The revolutionary cancer drug imatinib (Gleevec) is part of a new group of targeted treatments designed to attack a specific cancer-causing molecule. Since its introduction as a treatment for CML in 2001, imatinib has been shown to be effective against a number of other cancers, including some forms of ALL in children.

Pathway to Discovery

Scientific breakthrough is often a fortuitous blend of incremental advances built on the work of others. Imatinib resulted from decades of research anchored by small but significant discoveries in basic research. In 1960, Peter Nowell, M.D., of the University of Pennsylvania, and David Hungerford, Ph.D., of the Fox Chase Cancer Center in Philadelphia, reported finding an abnormally short chromosome in bone marrow cells from patients with CML. The tiny chromosome was quickly dubbed "the Philadelphia chromosome" for the city in which it was discovered, but its origin and role in CML remained a mystery.

In the early 1960s, genetic research was in its infancy. Laboratory tools and techniques for analyzing DNA and identifying individual genes had not yet been invented. Sometimes, according to Dr. Nowell, simply getting an accurate count of chromosomes isolated from tumor material was difficult, let alone being able to tell one chromosome from another.

Illustration of translocation, which is when pieces from two different chromosomes trade places and create changed chromosomes. For CML, part of chromosome 9 replaces part of chromosome 22 and creates the Philadelphia chromosome

CML is caused by one translocation that creates a singular mutation, the BCR-ABL fusion gene or Philadelphia chromosome.
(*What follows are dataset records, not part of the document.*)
/-- The parameter caches hold nothing of a VD when a launch of it binds (R426). -/
def emptyParams (vd : Nat) (s : State) : State :=
  { s with cores := s.cores.map fun (gc, c) => (gc, { c with params := c.params.filter fun b => b.vk % 16 != vd }) }

/-- Bind a launch to its seats. What cannot be read of a package's copy by then is refused as at selection (log entry 38). A launch
reposted after a discard is checked and tagged as any other, but its sections are not
written again (R460). -/
def bindFresh (s : State) (t : Team) (seats : List Seat) : State :=
  let ps := pkgsOf seats
  let fresh := t.restarts == 0
  if !(ps.all (digestOk s t)) then refuseBinding s t 8
  else if fresh && ps.any (fun p => (ownSections s t (rolesOn seats p) p).isNone) then refuseBinding s t 1
  else if !(ps.all fun p => mappedOk s t (if fresh then rolesOn seats p else []) p) then refuseBinding s t 10
  else
    let s := ps.foldl (fun s p => applySplit (vdKey p t.vd) s) s
    let s := if fresh then ps.foldl (writeSections t seats) (measureRoles t seats s) else s
    let s := emptyParams t.vd (ps.foldl (applyTensors t) s)
    let s := (seats.map fun x => coreOf x.tid).eraseDups.foldl (bindCore t.vd) s
    let t' := boundTeam s t seats
    let s : State := { s with free := s.free + 3 }
    let s := (leaveRing s t).modTeam t.vd t.num fun _ => t'
    seats.foldl (fun s x => s.setThread (freshThread s t' x)) s

/-! ### Restore (R226, R367) -/

/-- Where a thread goes: the seat of the same fabric number. -/
def moveTid (old new : List Seat) (tid : Nat) : Nat :=
  match old.find? fun x => x.tid == tid with
  | none => tid
  | some x => ((new.find? fun y => y.fab == x.fab).map fun y => y.tid).getD tid

def moveCore (old new : List Seat) (gc : Nat) : Nat :=
  match old.find? fun x => coreOf x.tid == gc with
  | none => gc
  | some x => coreOf (moveTid old new x.tid)

def moveCluster (old new : List Seat) (cl : Nat) : Nat :=
  match old.find? fun x => clusterOf (coreOf x.tid) == cl with
  | none => cl
  | some x => clusterOf (coreOf (moveTid old new x.tid))

/-- The package that takes a package's place: where its first thread goes. -/
def movePkg (old new : List Seat) (p : Nat) : Nat :=
  match old.find? fun x => pkgOfThread x.tid == p with
  | none => p
  | some x => pkgOfThread (moveTid old new x.tid)

/-- A saved core is written to the core that takes its place, behind the copy requests that are over there. -/
def restoreCore (t : Team) (new : List Seat) (s : State) (c : SavedCore) : State :=
  let gc := moveCore t.seats new c.gc
  let vk := vdKey (pkgOf gc) t.vd
  let s := bindCore t.vd s gc
  let g := (s.core gc).grantOf vk
  let s := s.modCore gc fun x =>
    let x := { x with
      tags := tblPut x.tags vk c.tags, copySeq := tblPut x.copySeq vk c.copySeq,
      copies := (x.copies.filter fun r => !(c.copies.any fun k => k.id == r.id)) ++
        c.copies.map fun r => { r with vk := vk, tid := moveTid t.seats new r.tid },
      locks := x.locks ++ c.locks.map fun l => { l with vk := vk },
      bars := x.bars ++ c.bars.map fun b => { b with vk := vk }, mparts := tblPut x.mparts vk c.part }
    let x := (List.range 8).foldl (fun x n => if g.hasTile n then
      { x with accs := x.accs.setIfInBounds n ((c.accs[n]?).getD (Vector.replicate 1024 0)),
               accFail := x.accFail.setIfInBounds n ((c.accFail[n]?).getD none) } else x) x
    (List.range 4).foldl (fun x n => if g.hasTile (n + 8) then
      { x with bufs := x.bufs.setIfInBounds n ((c.bufs[n]?).getD ⟨0, none, []⟩) } else x) x
  let s : State := { s with mem := c.bytes.foldl (fun m b => memWrite m (spadLoc gc b.1) b.2) s.mem }
  { s with full := s.full ++ c.full.map (spadLoc gc) }

/-- A held arrival on the new seats; what it waits behind follows its sender (R218). -/
def Landing.moved (old new : List Seat) (l : Landing) : Landing :=
  if l.sender.1 = 0 then { l with tid := moveTid old new l.tid, own := false, sender := (0, moveTid old new l.sender.2) }
  else
    let gc := moveCore old new l.sender.2
    { l with tid := moveTid old new l.tid, own := false, sender := (1, gc), window := (1, gc) }

/-- A shadow becomes a thread again: its waits start afresh, a sleeper sleeps on, a waiter for work joins its dispenser. -/
def restoreThread (t : Team) (new : List Seat) (s : State) (x : Thread) : State :=
  let tid := moveTid t.seats new x.id
  let y := Thread.placed s tid { x with park := none, wait := .none, line := none, line2 := none, want := none, walkFail := [],
                                        nextTurn := (s.thread tid).nextTurn, stop := 0 }
  let s := s.setThread y
  match y.st with
  | .waitWork _ => s.modDisp (clusterOf (coreOf tid)) t.vd t.num fun q => { q with waiters := q.waiters ++ [tid] }
  | _ => s

/-- Dispensers that have come to the same cluster are one: its tasks, places and waiters follow one another. -/
def mergeDisps : List Disp → List Disp
  | [] => []
  | d :: rest =>
    let rest := mergeDisps rest
    match rest.find? fun x => x.is d.cluster d.vd d.team with
    | none => d :: rest
    | some x => { d with tasks := d.tasks ++ x.tasks, places := d.places + x.places, waiters := d.waiters ++ x.waiters } ::
        rest.filter fun y => !y.is d.cluster d.vd d.team

/-- A team's plans and remap windows go to the package that takes their package's place, under their own numbers; one whose number is
taken there stays (R283, R320; DEDUCED, log entry 104). -/
def moveTables (t : Team) (new : List Seat) (s : State) : State :=
  let goal (k : Nat) : Nat := vdKey (movePkg t.seats new (k / 16)) t.vd
  let ks := (s.vds.map fun e => e.1).filter fun k => k % 16 == t.vd && goal k != k
  let plans := ks.flatMap fun k => ((s.vd k).plans.filter fun e => e.2.team == t.num).map fun e => (k, e.1, e.2)
  let wins := ks.flatMap fun k => ((s.vd k).remaps.filter fun e => e.2.team == t.num).map fun e => (k, e.1, e.2)
  let s := ks.foldl (fun s k => s.modVd k fun v =>
    { v with plans := v.plans.filter fun e => e.2.team != t.num, remaps := v.remaps.filter fun e => e.2.team != t.num }) s
  let s := plans.foldl (fun s (k, i, p) =>
    let gen := tblGet (s.vd k).planGen i 0
    if (tblFind (s.vd (goal k)).plans i).isSome then s.modVd k fun v => { v with plans := tblPut v.plans i p }
    else (s.modVd k fun v => { v with planGen := tblPut v.planGen i (gen + 1) }).modVd (goal k) fun v =>
      { v with plans := tblPut v.plans i p, planGen := tblPut v.planGen i gen }) s
  wins.foldl (fun s (k, w, r) =>
    s.modVd (if (tblFind (s.vd (goal k)).remaps w).isSome then k else goal k) fun v => { v with remaps := tblPut v.remaps w r }) s

/-- Install a team's pins again, where a router has room for them (R414). -/
def restorePins (t : Team) (new : List Seat) (s : State) : State :=
  t.pins.foldl (fun s (r, page, _) =>
    let r' := moveCluster t.seats new (r / 16) * 16 + r % 16
    let vk := vdKey (r' / 2048) t.vd
    let es := pinEntries s vk [page]
    if 64 < (s.router r').pinned vk + (s.router r').newPins es then s else s.modRouter r' fun x => x.pin t.num es) s

/-- The rest of a team's state follows its threads: plans' members, dispensers, posts that travel, pins. -/
def restoreShared (t : Team) (new : List Seat) (s : State) : State :=
  let s : State := { s with vds := s.vds.map fun (k, v) => if k % 16 != t.vd then (k, v) else
    (k, { v with plans := v.plans.map fun (i, p) =>
      if p.team = t.num then (i, { p with members := p.members.map (moveTid t.seats new) }) else (i, p) }) }
  let s : State := { s with disps := mergeDisps (s.disps.map fun d =>
    if d.vd = t.vd && d.team = t.num then { d with cluster := moveCluster t.seats new d.cluster } else d) }
  let s : State := { s with posted := s.posted.map fun p => match p with
    | .disp id tid sc cl vd team words prio => if vd = t.vd && team = t.num then
        .disp id (moveTid t.seats new tid) sc (moveCluster t.seats new cl) vd team words prio else p
    | _ => p }
  restorePins t new (moveTables t new s)

/-- The records of a segment that were made on other slots: a retrace detours their paths (R309). -/
def Segment.moved (same : Bool) (x : Segment) : Segment := if same then x else { x with old := x.records }

/-- Restore a saved team on its new seats. It binds as a launch does: a split that waits takes effect and the parameter caches hold
nothing of the VD (R178, R367, R426). -/
def bindSaved (s : State) (t : Team) (seats : List Seat) : State :=
  let s := (pkgsOf seats).foldl (fun s p => applySplit (vdKey p t.vd) s) (leaveRing s t)
  let s := restoreShared t seats (emptyParams t.vd s)
  let s := t.savedCores.foldl (restoreCore t seats) s
  let s := t.shadows.foldl (restoreThread t seats) s
  let s := t.counts.foldl (fun s (old, n) =>
    let tid := moveTid t.seats seats old
    match seats.find? fun x => x.tid == tid with
    | none => s
    | some x => s.setThread { freshThread s { t with seats := seats } x with st := .retired, capgen := n }) s
  let s := s.modTeam t.vd t.num fun t =>
    { t with st := .bound, inRing := false, seats := seats, shadows := [], savedCores := [], counts := [],
             heldLists := t.heldLists.map (fun (k, ls) => (moveTid t.seats seats k, ls.map (Landing.moved t.seats seats))),
             loaded := t.loaded.map (moveCore t.seats seats),
             segs := t.segs.map (fun (k, x) => (k, x.moved (t.seats == seats))),
             pins := t.pins.map (fun (r, p) => (moveCluster t.seats seats (r / 16) * 16 + r % 16, p)),
             t0 := s.time t.pkg, d0 := t.progDone }
  seats.foldl (fun s x => s.refillHeld x.tid) s

/-- The selected launch binds when its placement finds its cores free, and the VD has ways on every package that it takes
(R177). -/
def execLaunchBind (vk : Nat) (s : State) : Out :=
  .next <| match selectedTeam s vk with
    | none => s
    | some t =>
      if !launchesOpen s (vk / 16) || (s.vd vk).quar then s
      else if (s.pkg (vk / 16)).erased then refuseTaken (leaveRing s t) t
      else match placeCores s vk t.pkgs.toNat (coreFree s t.vd) t.places [] with
        | none => s
        | some cores =>
          let seats := seatsOf t.places cores
          if (pkgsOf seats).any fun p => (s.vd (vdKey p t.vd)).ways == 0 then s
          else if t.away then bindSaved s t seats else bindFresh s t seats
Not until the 1970s did researchers learn how the Philadelphia chromosome was formed. In 1973, using new DNA-staining technology, Janet Rowley, M.D., of the University of Chicago, discovered that chromosome 22 and chromosome 9 had exchanged bits of DNA. This phenomenon is known as chromosomal translocation—when one piece of a chromosome breaks off and attaches to another or when pieces from two different chromosomes trade places. Translocation would prove to play a key role in other forms of cancer as well.

In the 1980s, Nora Heisterkamp, M.D., then an NCI intramural scientist and now of Children’s Hospital in Los Angeles, and her colleagues figured out that translocation resulted in the fusion of two genes that created a new gene known as BCR-ABL. In 1986, Owen Witte, M.D., and his colleagues at UCLA discovered that this fusion gene causes the body to produce an abnormally active form of an enzyme called a tyrosine kinase that stimulates uncontrolled cell growth in white blood cells.
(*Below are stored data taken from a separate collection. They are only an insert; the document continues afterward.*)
-- ==== Sys2Proof/Machine/Core.lean ====
section
/-! DEFINITION. The machine that the host runs. -/

def Sys2Proof.core : Host.Core :=
  { State := Sys2Proof.Machine.State, Fault := Sys2Proof.Machine.Fault, Refusal := Sys2Proof.Machine.Refusal,
    step := Sys2Proof.Machine.step, reset := Sys2Proof.Machine.State.reset }
end

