/-- R329, R330, R347, R348: a pending cause is delivered at a boundary, and a park that has lasted its limit ends with PARKLONG:
with no result outstanding the thread enters its handler with bit 63 of the cause set and its registers as they were.

R349: a park that has lasted its limit in handler mode is a double fault: the thread retires with an event of type 2, and the trap
registers keep the first trap's values.

R193, R195, R198, R201: an LDF or STE whose retries are exhausted is abandoned with SYNCRETRY and its word unchanged; a WAITGE whose
word's range is being saved is removed, and its thread takes SYNCRETRY, asynchronously (the model's reading, log entry 98); one
turned away is presented again and waits where there is room; a WAITGE turned away takes a value that has reached its threshold;
a gather engine reads one element of a GATHQ. -/
def Obligations.AsynchronousCausesAndWaits : Prop :=
  (∀ (id : Nat) (p : Pending) (rest : List Pending) (k : Park) (s : State), s.Keyed →
    let x := s.thread id
    let enters (t : State) (code : Nat) (tval : Word) : Prop := (t.thread id).hm = true ∧
      (t.thread id).cause = 0x8000000000000000#64 ||| BitVec.ofNat 64 code ∧ (t.thread id).tval = tval ∧
      (t.thread id).epc = x.pc &&& ~~~1#52 ∧ (t.thread id).pc = x.tvec ∧ SameS x (t.thread id) [] ∧
      SameV x (t.thread id) [] ∧ SameP x (t.thread id) [] ∧ (t.thread id).park = none ∧ t.mem = s.mem
    x.st = .ready → x.buf = [] → x.tvec ≠ 0 → x.hm = false → (s.core (coreOf id)).landing = [] → x.wait = .none →
    (x.pend = p :: rest → x.delivers = true → x.storeHold = [] → p.code ≠ 0x09 → Completes (.asyncCauseDelivery id) s fun t =>
      enters t p.code p.tval ∧ (t.thread id).pend = rest) ∧
    (x.park = some k → k.limit ≠ 0 → k.start + k.limit * 1024 ≤ s.cycle → x.parkOver k = false → Completes (.parklong id) s fun t =>
      enters t 0x07 k.tval ∧ (t.thread id).pend = x.pend)) ∧
  (∀ (id : Nat) (k : Park) (s : State), s.Keyed →
    let x := s.thread id
    x.st = .ready → x.hm = true → x.park = some k → k.limit ≠ 0 → k.start + k.limit * 1024 ≤ s.cycle → x.parkOver k = false →
      Completes (.parklong id) s fun t => RetiresWith (s.focus id) t 2 7 x.pc k.tval ∧ (t.thread id).epc = x.epc ∧
        (t.thread id).cause = x.cause ∧ (t.thread id).tval = x.tval) ∧
  (∀ (gc : Nat) (a : Access) (p : Part) (pre post : List Access) (limit r : Nat) (s : State),
    (s.core gc).port = pre ++ a :: post → (∀ b ∈ pre ++ post, b.id ≠ a.id) → s.Keyed → a.parts = [p] →
    let value := ofBytes ((List.range p.len).map fun i => memRead s.mem (p.loc + i))
    let gone (t : State) : Prop := (∀ b, b ∈ (t.core gc).port ↔ b ∈ pre ++ post)
    (a.waiting = true → a.kind = .ldf ∨ a.kind = .ste → (s.thread a.tid).syncl.toNat = limit → limit ≠ 0 →
      limit ≤ a.retries → Completes (.syncretry gc a.id) s fun t => gone t ∧ t.mem = s.mem ∧ t.full = s.full ∧
        (t.thread a.tid).buf = (s.thread a.tid).buf.map fun e =>
          if e.id = a.id then { e with fail := some 0x08, done := true } else e) ∧
    (a.waiting = true → a.kind = .waitge r → s.wordInSave a = true → (s.thread a.tid).wait = .waitge a.id none false →
      Completes (.syncretry gc a.id) s fun t => gone t ∧ t.mem = s.mem ∧ t.full = s.full ∧ (t.thread a.tid).wait = .none ∧
        (t.thread a.tid).pend = (s.thread a.tid).pend ++ [⟨0x08, p.va.setWidth 64, none, 0⟩]) ∧
    (a.turnedAway = true → a.kind = .ldf → s.isFull p.loc = false → homeHasRoom s gc { a with turnedAway := false } p = true →
      Completes (.syncRequestRepresent gc a.id) s fun t => t.mem = s.mem ∧ t.full = s.full ∧
        (t.core gc).port = pre ++ { a with turnedAway := false, waiting := true, arrived := s.seq } :: post) ∧
    (a.turnedAway = true → a.kind = .waitge r → isSpad p.loc = false → s.ue = [] → s.ce = [] → isLost p.loc = false → r ≤ value →
      (s.thread a.tid).wait = .waitge a.id none false → Completes (.watchReread gc a.id) s fun t => gone t ∧ t.mem = s.mem ∧
        (t.thread a.tid).wait = .waitge a.id (some (BitVec.ofNat 64 value)) false) ∧
    (a.kind = .gath → pre = [] → (∀ e ∈ s.pkgs, e.2.linksDown = []) → s.ue = [] → s.ce = [] → isLost p.loc = false →
      Completes (.gatherEngineServe gc a.id) s fun t =>
        gone t ∧ t.mem = s.mem ∧ (t.thread a.tid).buf = (s.thread a.tid).buf.map fun e => if e.id = a.id then
          { e with writes := e.writes.map (putResult a p value 0), form := e.form.take p value, done := true } else e))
As a result of these discoveries, researchers had a target for treatment. If this highly active enzyme could be suppressed, CML might be treatable. This idea, however, still had to be tested.

Photo of Brian J. Druker, M.D., Howard Hughes Medical Institute investigator at Oregon Health and Science University

NCI-funded researcher, Brian J. Druker, M.D., identified STI571, a compound that would later be known as Gleevec—a landmark cancer drug.

By this time, Brian Druker, M.D., of Oregon Health and Science University, had already been studying tyrosine kinases as possible targets for precisely aimed treatment and he was focusing on CML as a promising disease to study. Although CML is relatively uncommon— striking about 5,000 Americans a year—its cause appeared relatively simple. CML is not the result of a series of gene mutations, but rather is caused by one translocation resulting in a singular mutation: the BCR-ABL fusion gene.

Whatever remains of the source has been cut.